Why a mix beats either extreme
Salary and dividends are taxed very differently:
- Salary is a deductible company expense (it reduces corporation tax) but attracts income tax and both employee and employer National Insurance.
- Dividends are paid from profit after corporation tax, so they don't reduce the company's tax, but they carry no NI and are taxed at lower rates (8.75% / 33.75% / 39.35%).
The classic answer is a small salary plus dividends — enough salary to protect your State Pension record and use reliefs, with the balance as dividends.
How much salary should a director take?
Two salary levels dominate the debate for 2025/26:
- £5,000 — the secondary threshold: below this, the company pays no employer NI, but you don't fully use the personal allowance against salary.
- £12,570 — the personal allowance: a higher salary means more corporation-tax relief, but the company pays 15% employer NI on pay above £5,000.

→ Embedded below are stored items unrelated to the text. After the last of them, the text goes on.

-- ==== Sys2Proof/Laws/SoundRecorder.lean ====
section
/-! SUPPORT. That the definitions of Machine/Recorder.lean keep a state sound. -/
namespace Sys2Proof.Machine

theorem State.writeRec_sound (s : State) (e : RecEntry) (h_s : s.Sound) :
    OptSat State.Sound (State.writeRec s e) := by
  unfold State.writeRec
  dsimp only
  split
  · exact optSat_none
  · refine optSat_some (State.setFld_sound _ _ _ _ (State.bump_sound _ _ _ _ ?_))
    exact foldl_keeps (fun p : State × List Byte => p.1.Sound) (fun p a h => State.fabWrite_sound _ _ _ h) _ h_s

theorem State.flushRecs_sound (s : State) (a_1 : Nat) (h_s : s.Sound) :
    (State.flushRecs s a_1).Sound := by
  induction a_1 generalizing s with
  | zero => exact h_s
  | succ n ih =>
    unfold State.flushRecs
    split
    · exact h_s
    · split
      · rename_i heq
        have h := State.writeRec_sound _ _ h_s _ heq
        exact ih _ h
      · exact h_s

theorem State.pushRec_sound (s : State) (e : RecEntry) (h_s : s.Sound) :
    (State.pushRec s e).Sound := by
  unfold State.pushRec
  repeat' first
    | with_reducible refine State.flushRecs_sound _ _ ?_
    | (simp only [State.Sound]; with_reducible refine sound_fold ?_; with_reducible assumption)

theorem State.gapRec_sound (s : State) (h_s : s.Sound) :
    (State.gapRec s).Sound := by
  unfold State.gapRec
  repeat' first
    | with_reducible assumption
    | with_reducible refine sound_ite ?_ ?_
    | with_reducible refine State.flushRecs_sound _ _ ?_
    | with_reducible refine State.logAt_sound _ _ _ _ _ _ _ ?_
    | with_reducible refine State.relFlag_sound _ _ ?_
    | with_reducible refine State.pushRec_sound _ _ ?_
    | (simp only [State.Sound]; with_reducible refine sound_fold ?_; with_reducible refine State.flushRecs_sound _ _ ?_)

theorem State.record_sound (s : State) (e : RecEntry) (h_s : s.Sound) :
    (State.record s e).Sound := by
  unfold State.record
  repeat' first
    | with_reducible assumption
    | with_reducible refine sound_ite ?_ ?_
    | with_reducible refine State.gapRec_sound _ ?_
    | with_reducible refine State.pushRec_sound _ _ ?_
    | with_reducible refine State.count_sound _ _ _ _ ?_
    | (simp only [State.Sound]; with_reducible refine sound_fold ?_; with_reducible refine State.gapRec_sound _ ?_)

theorem State.recordEvent_sound (s : State) (kind : Nat) (word3 : Nat) (content : List Byte) (h_s : s.Sound) :
    (State.recordEvent s kind word3 content).Sound := by
  unfold State.recordEvent
  repeat' first
    | with_reducible assumption
    | with_reducible refine State.record_sound _ _ ?_

theorem State.recordPacket_sound (s : State) (port : Nat) (p : Packet) (h_s : s.Sound) :
    (State.recordPacket s port p).Sound := by
  unfold State.recordPacket
  repeat' first
    | with_reducible assumption
    | with_reducible refine sound_ite ?_ ?_
    | with_reducible refine State.record_sound _ _ ?_

theorem State.writeMark_sound (s : State) (id : Word) (h_s : s.Sound) :
    (State.writeMark s id).Sound := by
  unfold State.writeMark
  repeat' first
    | with_reducible assumption
    | with_reducible refine State.recordEvent_sound _ _ _ _ ?_

theorem execRecMark_sound (id : Word) (s : State) (h_s : s.Sound) :
    NextSound (execRecMark id s) := by
  unfold execRecMark
  repeat' first
    | with_reducible assumption
    | with_reducible refine nextSound_next ?_
    | with_reducible refine State.completed_sound _ _ _ ?_
    | with_reducible refine State.writeMark_sound _ _ ?_

theorem execRecGap_sound (s : State) (h_s : s.Sound) :
    NextSound (execRecGap s) := by
  unfold execRecGap
  repeat' first
    | with_reducible assumption
    | with_reducible refine nextSound_next ?_
    | with_reducible refine State.gapRec_sound _ ?_

theorem State.updDig_sound (s : State) (tick : Nat) (g : TickDig → TickDig) (h_s : s.Sound) :
    (State.updDig s tick g).Sound := by
  unfold State.updDig
  repeat' first
    | (simp only [State.Sound]; with_reducible refine sound_fold ?_; with_reducible assumption)

theorem State.digAdd_sound (s : State) (tick : Nat) (bs : List Byte) (h_s : s.Sound) :
    (State.digAdd s tick bs).Sound := by
  unfold State.digAdd
  repeat' first
    | with_reducible assumption
    | with_reducible refine State.updDig_sound _ _ _ ?_

theorem State.digPacket_sound (s : State) (tick : Nat) (p : Packet) (h_s : s.Sound) :
    (State.digPacket s tick p).Sound := by
  unfold State.digPacket
  repeat' first
    | with_reducible assumption
    | with_reducible refine State.digAdd_sound _ _ _ ?_

theorem State.replayDig_sound (s : State) (tick : Nat) (sum : Nat) (h_s : s.Sound) :
    (State.replayDig s tick sum).Sound := by
  unfold State.replayDig
  repeat' first
    | with_reducible assumption
    | dsimp only [Out.at]
    | split
    | (simp only [State.Sound]; with_reducible refine sound_fold ?_; with_reducible assumption)

theorem State.finishDig_sound (s : State) (d : TickDig) (h_s : s.Sound) :
    (State.finishDig s d).Sound := by
  unfold State.finishDig
  repeat' first
    | with_reducible assumption
    | with_reducible refine sound_ite ?_ ?_
    | with_reducible refine State.recordEvent_sound _ _ _ _ ?_
    | with_reducible refine State.replayDig_sound _ _ _ ?_
    | with_reducible refine State.sendCtrl_sound _ _ _ ?_
    | (simp only [State.Sound]; with_reducible refine sound_fold ?_; with_reducible refine State.replayDig_sound _ _ _ ?_)

theorem State.compareDig_sound (s : State) (p : PeerDig) (h_s : s.Sound) :
    (State.compareDig s p).Sound := by
  unfold State.compareDig
  repeat' first
    | with_reducible assumption
    | with_reducible refine sound_ite ?_ ?_
    | with_reducible refine State.setFld_sound _ _ _ _ ?_
    | with_reducible refine State.bump_sound _ _ _ _ ?_
    | with_reducible refine State.endShadow_sound _ _ _ ?_
    | dsimp only [Out.at]
    | split
    | (simp only [State.Sound]; with_reducible refine sound_fold ?_; with_reducible assumption)

theorem State.sweepDigs_sound (s : State) (h_s : s.Sound) :
    (State.sweepDigs s).Sound := by
  unfold State.sweepDigs
  repeat' first
    | with_reducible assumption
    | with_reducible refine sound_foldl (fun s a h => ?_) ?_
    | with_reducible refine State.finishDig_sound _ _ ?_
    | with_reducible refine State.compareDig_sound _ _ ?_
    | (simp only [State.Sound]; with_reducible refine sound_fold ?_; with_reducible assumption)

theorem State.digOpen_sound (s : State) (tick : Nat) (h_s : s.Sound) :
    (State.digOpen s tick).Sound := by
  unfold State.digOpen
  repeat' first
    | with_reducible assumption
    | with_reducible refine sound_ite ?_ ?_
    | with_reducible refine State.sweepDigs_sound _ ?_
    | with_reducible refine State.updDig_sound _ _ _ ?_
    | (simp only [State.Sound]; with_reducible refine sound_fold ?_; with_reducible refine State.sweepDigs_sound _ ?_)

theorem State.digClose_sound (s : State) (tick : Nat) (f : Nat) (inst : Nat) (code : Nat) (h_s : s.Sound) :
    (State.digClose s tick f inst code).Sound := by
  unfold State.digClose
  repeat' first
    | with_reducible assumption
    | with_reducible refine sound_ite ?_ ?_
    | with_reducible refine State.digAdd_sound _ _ _ ?_
    | with_reducible refine State.updDig_sound _ _ _ ?_
    | with_reducible refine State.freezeRec_sound _ ?_
    | with_reducible refine State.endShadow_sound _ _ _ ?_
    | with_reducible refine State.sweepDigs_sound _ ?_

end Sys2Proof.Machine
end

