-- ==== Sys2Proof/Laws/SoundIdle.lean ====
section
/-! SUPPORT. That the definitions of Machine/Idle.lean keep a state sound. -/
namespace Sys2Proof.Machine

theorem State.idle_sound (s : State) (h_s : s.Sound) :
    (State.idle s).Sound := by
  unfold State.idle
  repeat' first
    | with_reducible assumption
    | with_reducible refine State.sweepDigs_sound _ ?_
    | with_reducible refine State.at_sound _ _ ?_

end Sys2Proof.Machine
end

For most single-director companies, a £12,570 salary still wins narrowly because corporation tax relief at 19–26.5% outweighs the 15% employer NI. Companies that can claim the Employment Allowance (which a sole director cannot) favour £12,570 even more clearly.
£60,000 profit
With £60,000 profit, paying a £12,570 salary leaves about £45,000 of company profit, taxed at corporation tax, then drawn as dividends. After the £500 dividend allowance, basic-rate dividends are taxed at 8.75% and higher-rate at 33.75%. Running the numbers, the £12,570-salary route typically leaves a few hundred pounds more than the £5,000 route — small but free money once your payroll is set up.
Protect your State Pension
Dividend rules you must follow
Dividends can only be paid from retained, post-tax profit. You must have enough distributable reserves, hold a board meeting (even a one-person one), and keep dividend vouchers. Paying dividends the company can't support creates an "illegal dividend" that HMRC or a liquidator can claw back.
Common salary/dividend mistakes
- Taking all salary or all dividends. A blend almost always beats either extreme once NI and corporation tax relief are weighed.
- Setting salary below the Lower Earnings Limit. Drop below £6,396 and you may miss a qualifying year for the State Pension.
- Paying dividends with no distributable profit. Illegal dividends can be reclaimed and create personal tax problems.
- Forgetting the £500 dividend allowance shrank. The dividend allowance is now just £500, so most dividends are taxable from the first few hundred pounds.